Activity: While reading through the material below, copy each line that holds the word "zero".

Material for the task:
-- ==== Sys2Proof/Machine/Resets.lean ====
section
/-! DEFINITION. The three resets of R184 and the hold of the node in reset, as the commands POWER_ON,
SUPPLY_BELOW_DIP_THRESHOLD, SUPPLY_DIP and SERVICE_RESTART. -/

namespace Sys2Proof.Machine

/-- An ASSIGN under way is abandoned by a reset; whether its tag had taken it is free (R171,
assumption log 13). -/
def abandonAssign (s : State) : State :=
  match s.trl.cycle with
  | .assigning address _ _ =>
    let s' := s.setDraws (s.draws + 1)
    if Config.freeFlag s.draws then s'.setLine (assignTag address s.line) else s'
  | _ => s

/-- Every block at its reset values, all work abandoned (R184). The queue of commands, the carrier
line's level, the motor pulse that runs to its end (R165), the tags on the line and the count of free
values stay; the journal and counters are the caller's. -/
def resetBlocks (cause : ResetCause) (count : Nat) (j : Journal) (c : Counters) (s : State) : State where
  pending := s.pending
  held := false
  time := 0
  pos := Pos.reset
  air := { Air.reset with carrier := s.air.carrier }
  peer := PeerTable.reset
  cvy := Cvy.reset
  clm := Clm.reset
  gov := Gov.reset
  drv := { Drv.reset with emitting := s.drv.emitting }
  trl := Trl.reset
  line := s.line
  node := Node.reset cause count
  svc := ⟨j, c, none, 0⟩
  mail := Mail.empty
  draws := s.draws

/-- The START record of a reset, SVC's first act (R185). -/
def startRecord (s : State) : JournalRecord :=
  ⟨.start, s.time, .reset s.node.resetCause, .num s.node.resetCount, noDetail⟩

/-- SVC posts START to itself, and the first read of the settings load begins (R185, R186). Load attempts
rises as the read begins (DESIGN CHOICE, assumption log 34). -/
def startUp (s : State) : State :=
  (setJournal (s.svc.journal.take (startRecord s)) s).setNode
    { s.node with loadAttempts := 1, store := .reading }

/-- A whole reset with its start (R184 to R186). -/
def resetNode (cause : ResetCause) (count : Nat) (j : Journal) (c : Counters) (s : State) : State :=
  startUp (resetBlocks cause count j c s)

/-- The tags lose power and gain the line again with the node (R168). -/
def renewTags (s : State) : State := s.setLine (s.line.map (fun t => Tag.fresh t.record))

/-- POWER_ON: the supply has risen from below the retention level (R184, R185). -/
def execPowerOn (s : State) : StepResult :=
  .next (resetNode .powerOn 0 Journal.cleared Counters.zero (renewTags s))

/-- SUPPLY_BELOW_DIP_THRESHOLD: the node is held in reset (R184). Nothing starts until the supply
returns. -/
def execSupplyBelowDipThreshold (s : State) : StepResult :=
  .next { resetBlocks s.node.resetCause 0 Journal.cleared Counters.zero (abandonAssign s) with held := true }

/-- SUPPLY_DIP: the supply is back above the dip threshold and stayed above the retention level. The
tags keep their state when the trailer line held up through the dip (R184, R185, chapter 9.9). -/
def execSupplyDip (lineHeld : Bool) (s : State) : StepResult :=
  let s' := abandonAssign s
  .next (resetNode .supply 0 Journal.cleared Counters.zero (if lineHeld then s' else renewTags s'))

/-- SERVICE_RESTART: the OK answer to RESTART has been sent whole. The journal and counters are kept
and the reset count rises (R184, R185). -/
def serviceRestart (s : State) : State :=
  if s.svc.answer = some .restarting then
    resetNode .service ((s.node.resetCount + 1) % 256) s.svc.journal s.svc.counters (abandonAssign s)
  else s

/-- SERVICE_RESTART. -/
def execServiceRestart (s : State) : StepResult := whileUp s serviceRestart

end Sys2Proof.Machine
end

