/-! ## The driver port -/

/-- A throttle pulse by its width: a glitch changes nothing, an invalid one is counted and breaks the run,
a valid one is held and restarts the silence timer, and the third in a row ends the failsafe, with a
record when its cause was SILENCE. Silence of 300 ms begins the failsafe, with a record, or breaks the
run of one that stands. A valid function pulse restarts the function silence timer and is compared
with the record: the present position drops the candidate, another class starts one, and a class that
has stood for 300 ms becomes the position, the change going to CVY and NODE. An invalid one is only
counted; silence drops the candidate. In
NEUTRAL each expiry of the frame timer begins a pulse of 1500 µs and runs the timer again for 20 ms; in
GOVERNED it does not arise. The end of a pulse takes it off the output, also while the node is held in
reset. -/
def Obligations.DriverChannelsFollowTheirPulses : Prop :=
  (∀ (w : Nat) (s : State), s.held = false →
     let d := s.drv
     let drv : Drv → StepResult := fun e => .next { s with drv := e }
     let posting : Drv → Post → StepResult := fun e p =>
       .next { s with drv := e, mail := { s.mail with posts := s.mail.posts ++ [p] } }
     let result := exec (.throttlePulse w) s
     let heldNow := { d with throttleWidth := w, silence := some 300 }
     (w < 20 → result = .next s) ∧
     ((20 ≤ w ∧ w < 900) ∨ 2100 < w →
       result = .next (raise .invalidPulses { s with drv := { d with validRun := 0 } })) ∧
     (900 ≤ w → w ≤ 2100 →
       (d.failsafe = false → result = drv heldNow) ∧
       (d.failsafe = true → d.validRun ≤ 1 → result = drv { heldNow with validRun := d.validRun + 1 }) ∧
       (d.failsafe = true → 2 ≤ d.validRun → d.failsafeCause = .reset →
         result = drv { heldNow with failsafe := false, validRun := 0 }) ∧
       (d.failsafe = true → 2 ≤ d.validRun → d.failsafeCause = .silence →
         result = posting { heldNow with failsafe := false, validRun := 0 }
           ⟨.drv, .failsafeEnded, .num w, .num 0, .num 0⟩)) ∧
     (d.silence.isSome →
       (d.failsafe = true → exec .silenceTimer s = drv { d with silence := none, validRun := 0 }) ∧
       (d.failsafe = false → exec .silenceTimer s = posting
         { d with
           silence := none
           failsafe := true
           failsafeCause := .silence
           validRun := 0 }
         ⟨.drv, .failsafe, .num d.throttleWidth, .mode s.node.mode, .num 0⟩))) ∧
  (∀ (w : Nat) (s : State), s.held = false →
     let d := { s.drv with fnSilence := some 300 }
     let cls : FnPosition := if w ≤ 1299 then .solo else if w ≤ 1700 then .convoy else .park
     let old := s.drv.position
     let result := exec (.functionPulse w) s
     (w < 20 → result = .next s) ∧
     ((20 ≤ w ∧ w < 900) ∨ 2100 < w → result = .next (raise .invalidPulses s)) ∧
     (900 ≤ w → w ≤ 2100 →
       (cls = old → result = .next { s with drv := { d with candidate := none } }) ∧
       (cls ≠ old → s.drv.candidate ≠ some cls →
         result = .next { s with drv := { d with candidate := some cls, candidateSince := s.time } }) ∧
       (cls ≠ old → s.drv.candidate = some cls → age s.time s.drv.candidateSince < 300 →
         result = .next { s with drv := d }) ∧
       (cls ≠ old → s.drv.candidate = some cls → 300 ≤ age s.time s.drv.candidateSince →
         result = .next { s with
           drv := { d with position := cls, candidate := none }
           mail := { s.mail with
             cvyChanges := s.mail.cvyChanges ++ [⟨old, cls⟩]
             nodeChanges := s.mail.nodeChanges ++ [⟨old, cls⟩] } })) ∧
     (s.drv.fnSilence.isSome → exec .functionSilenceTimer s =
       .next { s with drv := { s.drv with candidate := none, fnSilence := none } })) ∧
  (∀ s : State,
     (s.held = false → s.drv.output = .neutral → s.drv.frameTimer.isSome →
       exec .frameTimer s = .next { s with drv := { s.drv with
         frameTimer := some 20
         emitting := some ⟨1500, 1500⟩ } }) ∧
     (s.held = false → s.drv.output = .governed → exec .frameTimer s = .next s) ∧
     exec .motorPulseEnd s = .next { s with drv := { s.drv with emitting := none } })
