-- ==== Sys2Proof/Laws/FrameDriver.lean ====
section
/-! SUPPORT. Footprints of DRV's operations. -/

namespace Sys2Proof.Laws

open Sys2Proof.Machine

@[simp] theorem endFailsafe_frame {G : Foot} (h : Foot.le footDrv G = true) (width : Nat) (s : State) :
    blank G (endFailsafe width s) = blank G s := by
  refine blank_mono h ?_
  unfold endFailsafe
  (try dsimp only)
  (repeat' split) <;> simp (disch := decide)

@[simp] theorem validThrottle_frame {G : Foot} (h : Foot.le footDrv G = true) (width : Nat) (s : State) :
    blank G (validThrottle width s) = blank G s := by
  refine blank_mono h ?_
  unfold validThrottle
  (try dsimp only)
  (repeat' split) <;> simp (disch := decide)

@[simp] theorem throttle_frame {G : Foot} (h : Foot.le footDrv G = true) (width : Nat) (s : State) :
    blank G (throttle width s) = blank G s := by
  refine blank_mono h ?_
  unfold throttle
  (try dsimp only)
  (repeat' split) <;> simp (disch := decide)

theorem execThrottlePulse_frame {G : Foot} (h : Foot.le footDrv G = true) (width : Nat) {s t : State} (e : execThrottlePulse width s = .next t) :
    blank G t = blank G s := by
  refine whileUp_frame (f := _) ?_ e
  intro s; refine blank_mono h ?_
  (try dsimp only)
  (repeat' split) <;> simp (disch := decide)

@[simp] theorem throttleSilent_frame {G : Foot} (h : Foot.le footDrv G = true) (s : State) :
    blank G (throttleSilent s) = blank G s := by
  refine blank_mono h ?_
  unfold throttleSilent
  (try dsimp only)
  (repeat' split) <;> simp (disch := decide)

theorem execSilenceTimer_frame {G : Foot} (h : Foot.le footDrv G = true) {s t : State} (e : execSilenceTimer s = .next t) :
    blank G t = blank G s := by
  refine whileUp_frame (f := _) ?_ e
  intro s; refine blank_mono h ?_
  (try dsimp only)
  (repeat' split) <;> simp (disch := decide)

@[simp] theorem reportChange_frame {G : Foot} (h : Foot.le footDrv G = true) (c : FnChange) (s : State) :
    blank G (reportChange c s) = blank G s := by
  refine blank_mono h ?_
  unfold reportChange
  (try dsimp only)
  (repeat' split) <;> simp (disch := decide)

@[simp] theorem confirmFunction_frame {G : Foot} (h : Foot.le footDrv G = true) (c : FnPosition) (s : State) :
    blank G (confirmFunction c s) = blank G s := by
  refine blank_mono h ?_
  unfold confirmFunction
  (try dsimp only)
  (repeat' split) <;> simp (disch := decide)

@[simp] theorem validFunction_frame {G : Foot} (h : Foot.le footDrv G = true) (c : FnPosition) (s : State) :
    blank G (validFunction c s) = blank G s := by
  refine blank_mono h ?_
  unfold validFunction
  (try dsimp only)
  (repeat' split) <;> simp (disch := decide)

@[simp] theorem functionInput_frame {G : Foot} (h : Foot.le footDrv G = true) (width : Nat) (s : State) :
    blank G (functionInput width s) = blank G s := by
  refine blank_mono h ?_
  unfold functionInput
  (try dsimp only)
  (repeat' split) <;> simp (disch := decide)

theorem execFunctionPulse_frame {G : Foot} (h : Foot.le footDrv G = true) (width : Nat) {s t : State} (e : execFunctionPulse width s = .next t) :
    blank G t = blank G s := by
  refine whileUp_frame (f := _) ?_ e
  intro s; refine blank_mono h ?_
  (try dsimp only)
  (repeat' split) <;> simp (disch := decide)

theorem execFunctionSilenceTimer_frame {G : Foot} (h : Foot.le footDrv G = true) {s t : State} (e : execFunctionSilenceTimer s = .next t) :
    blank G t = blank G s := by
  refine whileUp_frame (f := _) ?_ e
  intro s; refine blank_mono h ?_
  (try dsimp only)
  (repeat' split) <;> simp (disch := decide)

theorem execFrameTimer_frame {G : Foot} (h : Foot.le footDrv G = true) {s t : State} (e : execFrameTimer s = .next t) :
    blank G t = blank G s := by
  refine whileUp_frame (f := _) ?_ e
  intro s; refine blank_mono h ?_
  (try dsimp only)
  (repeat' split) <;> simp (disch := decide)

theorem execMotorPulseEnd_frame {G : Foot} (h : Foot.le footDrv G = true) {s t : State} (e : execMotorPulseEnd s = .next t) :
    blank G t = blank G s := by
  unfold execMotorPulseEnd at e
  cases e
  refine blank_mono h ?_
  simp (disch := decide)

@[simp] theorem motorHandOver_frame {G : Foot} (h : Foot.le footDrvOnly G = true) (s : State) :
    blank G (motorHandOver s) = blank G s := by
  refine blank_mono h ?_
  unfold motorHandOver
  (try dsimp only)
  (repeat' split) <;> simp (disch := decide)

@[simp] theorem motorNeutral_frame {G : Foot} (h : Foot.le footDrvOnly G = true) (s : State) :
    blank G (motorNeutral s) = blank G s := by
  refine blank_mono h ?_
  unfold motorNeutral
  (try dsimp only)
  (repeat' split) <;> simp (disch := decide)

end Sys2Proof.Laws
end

Final answer:
  .next (resetNode .powerOn 0 Journal.cleared Counters.zero (renewTags s))
  .next { resetBlocks s.node.resetCause 0 Journal.cleared Counters.zero (abandonAssign s) with held := true }
  .next (resetNode .supply 0 Journal.cleared Counters.zero (if lineHeld then s' else renewTags s'))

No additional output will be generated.